- _EXERCISE_: Among the entries below, take the line with "DEFINITION. The reference" and the line with "it holds. -/", and output them and every line between them exactly, with nothing else.

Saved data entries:
━━━━
-- ==== Sys2Proof/Machine/Receiver.lean ====
section
/-!
DEFINITION. The reference receiver's antenna feeds, interference handling, channels, loops and reserve channels (R121 to R144,
R153 to R156), with its restarts. What its inputs show (currents, samples, correlator sums, satellites in view) are operands.
-/
namespace Sys2Proof.Machine

/-- The start of a run of a condition: kept while it holds. -/
def runOf (c : Bool) (old : Option Nat) (start : Nat) : Option Nat := if c then some (old.getD start) else none

/-- True where a run has lasted `ms`. -/
def ranFor (r : Option Nat) (now ms : Nat) : Bool :=
  match r with
  | some t => decide (t + msTicks ms ≤ now)
  | none => false

/-- The channel with a number: channels 384 to 415 are reserve until they have been brought in (R144, R155). -/
def Dev.chan (d : Dev) (c : Nat) : Chan := tabGetD d.rx.chans c { chan0 with state := if c < 384 ∨ c ∈ d.rx.joined then 0 else 6 }

/-- Change a channel. -/
def Dev.setChan (d : Dev) (c : Nat) (x : Chan) : Dev := { d with rx := { d.rx with chans := tabPut d.rx.chans c x } }

/-- A channel enters a state (R137): the run marks start again. -/
def Dev.chanTo (d : Dev) (c st : Nat) : Dev :=
  d.setChan c { d.chan c with state := st, since := d.clk.now, pullAt := none, highAt := none, lowAt := none, weakAt := none }

/-- The searches that wait for the bank, 2430:06: the one at the front is being served. -/
def Dev.bankStatus (d : Dev) : Dev := d.setN 0x243006 (d.rx.queue.length - 1 : Nat)

/-- The feed entries of antenna `a`: enable, state and current (R123). -/
def feedKey (sub a : Nat) : Key := 0x240000 + sub + a

/-- The state a bias that is applied shows at a current in 0.1 mA (R123). -/
def feedOf (current : Nat) : Nat := if 1200 < current then 3 else if current < 50 then 2 else 1

/-- A feed takes a state (R124): 110 on open and short, 111 on a return to normal. -/
def Dev.setFeed (d : Dev) (a st current : Nat) : Dev :=
  let old := d.nat (feedKey 3 a)
  let d := (d.setN (feedKey 3 a) (st : Nat)).setN (feedKey 5 a) (current : Nat)
  if old = st then d
  else if st = 2 ∨ st = 3 then d.raise 110 (a * 256 + st)
  else if st = 1 ∧ 2 ≤ old then d.raise 111 a
  else d

/-- The current of a feed passes 120 mA: its bias is cut (R124). -/
def feedShort (a current : Nat) (d : Dev) : Dev :=
  d.when (d.up 4 && d.flag (feedKey 1 a) && decide (1200 < current) && decide (d.nat (feedKey 3 a) ≠ 3)) (fun d =>
    ((d.setFeed a 3 current).mark (.feed a) d.clk.now).emit .feedBias [a] [0])

/-- Every 10 s the bias of a shorted feed is applied again for 1 ms; where the short has cleared it stays applied (R124). -/
def feedRetry (a current : Nat) (d : Dev) : Dev :=
  d.when (d.up 4 && d.flag (feedKey 1 a) && decide (d.nat (feedKey 3 a) = 3) && d.dueIn (.feed a) (10 * secT)) (fun d =>
    let d := (d.mark (.feed a) d.clk.now).emit .feedBias [a] [1]
    if 1200 < current then (d.setN (feedKey 5 a) (current : Nat)).emit .feedBias [a] [0]
    else d.setFeed a (feedOf current) current)

/-- A feed changes to open or to normal (R124). -/
def feedStateChange (a current : Nat) (d : Dev) : Dev :=
  d.when (d.up 4 && d.flag (feedKey 1 a) && decide (current ≤ 1200) && decide (d.nat (feedKey 3 a) ≠ 3)) (fun d =>
    d.setFeed a (feedOf current) current)

/-- The feed follows its enable at a commit or at the island's start: off, or bias applied. -/
def Dev.feedEnable (d : Dev) (a : Nat) : Dev :=
  if d.flag (feedKey 1 a) then (if d.nat (feedKey 3 a) = 0 then (d.setN (feedKey 3 a) 1).emit .feedBias [a] [1] else d)
  else if d.nat (feedKey 3 a) = 0 then d
  else ((d.setN (feedKey 3 a) 0).setN (feedKey 5 a) 0).emit .feedBias [a] [0]

def execFeedShort (dt : Nat) (ant : Fin 2) (current : Nat) (s : State) : Out := onDev s dt (feedShort ant.val current)
def execFeedRetry (dt : Nat) (ant : Fin 2) (current : Nat) (s : State) : Out := onDev s dt (feedRetry ant.val current)
def execFeedStateChange (dt : Nat) (ant : Fin 2) (current : Nat) (s : State) : Out :=
  onDev s dt (feedStateChange ant.val current)

/-- The setting `sub` of pair `p` (R125). -/
def bandSet (p sub : Nat) : Key := (0x2410 + p) * 256 + sub

/-- The status entry `sub` of pair `p` (R129). -/
def bandKey (p sub : Nat) : Key := (0x2420 + p) * 256 + sub

/-- Set the state of a notch: engaging raises 108, releasing 109 (R126). -/
def Dev.setNotch (d : Dev) (p n st : Nat) (centre : Int) : Dev :=
  let old := d.nat (bandKey p (5 + n))
  let d := (d.setN (bandKey p (1 + n)) centre).setN (bandKey p (5 + n)) (st : Nat)
  if old = 0 ∧ st ≠ 0 then d.raise 108 (4 * p + n) else if old ≠ 0 ∧ st = 0 then d.raise 109 (4 * p + n) else d

/-- A notch follows its mode at a commit or at the island's start (R126): a fixed notch is always engaged at its frequency. -/
def Dev.notchMode (d : Dev) (p n : Nat) : Dev :=
  let mode := d.nat (bandSet p (1 + n))
  let st := d.nat (bandKey p (5 + n))
  if mode = 2 then d.setNotch p n 2 (d.num (bandSet p (5 + n)))
  else if st = 2 ∨ (mode = 0 ∧ st = 1) then d.setNotch p n 0 0
  else d

/-- The band state of a pair. -/
def Dev.band (d : Dev) (p : Nat) : Band := tabGetD d.rx.bands p band0

/-- Change the band state of a pair. -/
def Dev.setBand (d : Dev) (p : Nat) (b : Band) : Dev := { d with rx := { d.rx with bands := tabPut d.rx.bands p b } }

/-- An engaged notch of a pair other than `n` takes a frequency already: its centre is within half the notch width (R126). -/
def Dev.notched (d : Dev) (p : Nat) (freq : Int) (n : Option Nat) : Bool :=
  (List.range 4).any (fun i => !(n == some i) && decide (d.nat (bandKey p (5 + i)) ≠ 0)
    && decide ((d.num (bandKey p (1 + i)) - freq).natAbs * 2 ≤ d.nat (bandSet p 0x0A) * 1000))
━━━━
- _RESULT_:
DEFINITION. The reference receiver's antenna feeds, interference handling, channels, loops and reserve channels (R121 to R144,
R153 to R156), with its restarts. What its inputs show (currents, samples, correlator sums, satellites in view) are operands.
-/
namespace Sys2Proof.Machine

/-- The start of a run of a condition: kept while it holds. -/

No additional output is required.